Your instructions:
Search the entries below for the word "width", then copy each line in which it is found.

Dataset content:

-- ==== Sys2Proof/Machine/Queues.lean ====
section
/-! DEFINITION. Links, controllers and queues (file 03): resets, doorbells, arbitration and fetch, aborts, and the
admin commands that make queues and set features. -/

namespace Sys2Proof.Machine

/-! ### The ends of commands (R72, R106, R109, R248) -/

/-- The run of a slot. -/
def runOfSlot (s : State) (ix : Nat) : Option GRun := s.compute.runs.find? (·.slot == ix)

/-- The work of a slot's command stops: a run's nodes stop and what it holds is reclaimed (R106, R248). Dword 0 of its
completion comes with it. -/
def cutSlot (sl : Slot) (s : State) : State × Nat :=
  match runOfSlot s sl.ix with
  | none => (dropReads (ReadUse.ofHost sl.asn) s, 0)
  | some r =>
    let s := if r.released.isNone then s else s.setCount r.tenant fun c => { c with aborted := c.aborted + 1 }
    (reclaimRun r.asn s, 0xFFFF)

/-- End a command in its slot with a status. -/
def endSlot (ix : Nat) (st : Status) (s : State) : State :=
  match s.slot? ix with
  | none => s
  | some sl =>
    let (s, dw0) := cutSlot sl s
    complete ix st dw0 s

/-- An Asynchronous Event Request leaves the requests outstanding. DEDUCED: log entry 33. -/
def dropAer (ix : Nat) (f : Fn) (s : State) : State := s.setCtrl f fun c => { c with aers := c.aers.filter (· != ix) }

/-! ### Resets (R8, R71, R72, R82, R397, R437) -/

/-- A controller reset: fetch stops, runs stop at once, the other commands run on and post nothing (R72, R254).
DEDUCED: log entry 32. -/
def resetController (f : Fn) (s : State) : State :=
  let mine (sl : Slot) : Bool := sl.fn == f
  let s := { s with slots := s.slots.map fun sl => if mine sl then { sl with orphan := true } else sl }
  -- a hand-over, and a tunnelled request in progress, go on in their slots
  let works (sl : Slot) : Bool := (s.fw.handover.map fun h => h.2.2 == some sl.ix).getD false
    || (match sl.sqe.body, (s.ep (.fn f)).executing with
      | .mailbox .., some x => x.1.path == .tunnel
      | _, _ => false)
  let stops (sl : Slot) : Bool := mine sl && (match sl.phase with
    | .held | .pendingEvent | .aborting | .posted => true
    | .running => !works sl
    | _ => false)
  let s := (s.slots.filter stops).foldl (fun s sl =>
    let (s, dw0) := cutSlot sl s
    finish sl.ix stAborted dw0 s) s
  -- timers whose Abort is gone no longer run
  let stands (a : Nat × Tick) : Bool := (s.slot? a.1).isSome
  let trim (x : Slot) : Slot := { x with timers := x.timers.filter stands }
  let s := { s with slots := s.slots.map trim }
  s.setCtrl f fun c => { c with
      en := false, rdy := false, css := 0, shst := 0, cfs := false, votePs := 0, votePerm := none, lastPs := 0
      apste := true, wce := true, arb := c.arbSaved.getD {}, arbStaged := none, coalThr := 0, coalTime := 0
      coalWaiting := [], pairs := 0, sqs := [], cqs := []
      asq := { c.asq with head := 0, tail := 0, bells := [] }, acq := { c.acq with head := 0, tail := 0 }
      aers := [], events := [], intMask := 0 }

/-- A function reset: its controller, its mailbox registers and its own registers return to their reset values, and its
sessions end; the Firn status block stands (R8, R397). DEDUCED: log entry 32. -/
def resetFunction (f : Fn) (s : State) : State :=
  let s := endSession (.fn f) (resetController f s)
  s.setCtrl f fun c => { c with
    epochLo := 0, epochHi := 0, epochCount := 1, mbx := {}, devErr := {}
    msixTable := [], msixPending := [], ccBits := 0, asqBase := 0, acqBase := 0
    asq := { c.asq with size := 4096 }, acq := { c.acq with size := 4096 } }

/-- Every function of a port is reset. DEDUCED: log entry 32. -/
def resetPort (p : Port) (s : State) : State :=
  settle ((s.ctrls.filter fun c => c.fn.port == p).foldl (fun s c => resetFunction c.fn s) s)

/-- A change of the ANA state that a port reports: an ANA Change event on every controller of each tenant (R79).
DEDUCED: log entry 32. -/
def anaChange (p : Ctrl → Bool) (s : State) : State := raiseAll (fun c => c.en && p c) .anaChange s

/-- The port takes part in the link configuration (R71, R568). -/
def portUsed (s : State) (p : Port) : Bool := p == .a || s.boot.portcfg == 0

/-- The link of a port is lost. DEDUCED: log entry 32. -/
def dropLink (p : Port) (s : State) : State :=
  let wasUp := (s.link p).up
  let s := (losePtm p s).setLink p fun l => { l with
    up := false, training := false, l12 := false, reeq := false, reeqDue := false, retryAt := none }
  let s := resetPort p (if s.media.shelf.port = p then shelfEnds s else s)
  if wasUp then anaChange (fun c => c.fn.port != p) s else s

/-- PERST_ASSERT (R71). -/
def execPerstAssert (t : Tick) (p : Port) (s : State) : Host.Outcome State Fault Refusal :=
  let s := s.arrive t
  .next (if !portUsed s p then s else dropLink p (s.setLink p fun l => { l with perst := true }))

/-- PERST_DEASSERT (R73). -/
def execPerstDeassert (t : Tick) (p : Port) (s : State) : Host.Outcome State Fault Refusal :=
  let s := s.arrive t
  .next (if !portUsed s p || !(s.link p).perst then s
    else s.setLink p fun l => { l with perst := false, training := linksFree s })

/-- LINK_DOWN: as the port's PERST; the link trains again (R71). -/
def execLinkDown (t : Tick) (p : Port) (s : State) : Host.Outcome State Fault Refusal :=
  let s := s.arrive t
  .next (if !(s.link p).up then s
    else
      let s := dropLink p s
      s.setLink p fun l => { l with training := !l.perst && linksFree s })

/-- LINK_UP: training ends at a rate and a width of Table 3.1, and ANA Optimized is reported on the port (R79).
DESIGN CHOICE: log entry 93. -/
def execLinkUp (t : Tick) (p : Port) (rate width : Nat) (s : State) : Host.Outcome State Fault Refusal :=
  let s := s.arrive t
  let wide := s.boot.portcfg == 1 && p == .a && width == 16
  .next (if !(s.link p).training || !([2, 5, 8, 16, 32, 64, 128].contains rate) || !([1, 2, 4, 8].contains width || wide) then s
    else anaChange (fun _ => true) (s.setLink p fun l => { l with up := true, training := false, rate := rate, width := width }))

/-- L1_2_ENTRY: the CLKREQ pin is released (R573). -/
def execL12Entry (t : Tick) (p : Port) (s : State) : Host.Outcome State Fault Refusal :=
  let s := s.arrive t
  .next (if (s.link p).up then s.setLink p fun l => { l with l12 := true, clkreq := false } else s)

/-- L1_2_EXIT: the CLKREQ pin is driven low again (R573). -/
def execL12Exit (t : Tick) (p : Port) (s : State) : Host.Outcome State Fault Refusal :=
  let s := s.arrive t
  .next (if (s.link p).l12 then s.setLink p fun l => { l with l12 := false, clkreq := true } else s)

/-- FUNCTION_LEVEL_RESET: it is a wake event too (R72, R503). -/
def execFunctionLevelReset (t : Tick) (f : Fn) (s : State) : Host.Outcome State Fault Refusal :=
  let s := s.arrive t
  .next (if !hostReaches s f then s else
    -- R136: a reset of PF0 on the granting port ends the map shelf
    let s := if f.tenant = 0 && s.media.shelf.port = f.port then shelfEnds s else s
    wake (settle (resetFunction f s)))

Solution for this problem:
/-- LINK_UP: training ends at a rate and a width of Table 3.1, and ANA Optimized is reported on the port (R79).
def execLinkUp (t : Tick) (p : Port) (rate width : Nat) (s : State) : Host.Outcome State Fault Refusal :=
  let wide := s.boot.portcfg == 1 && p == .a && width == 16
  .next (if !(s.link p).training || !([2, 5, 8, 16, 32, 64, 128].contains rate) || !([1, 2, 4, 8].contains width || wide) then s
    else anaChange (fun _ => true) (s.setLink p fun l => { l with up := true, training := false, rate := rate, width := width }))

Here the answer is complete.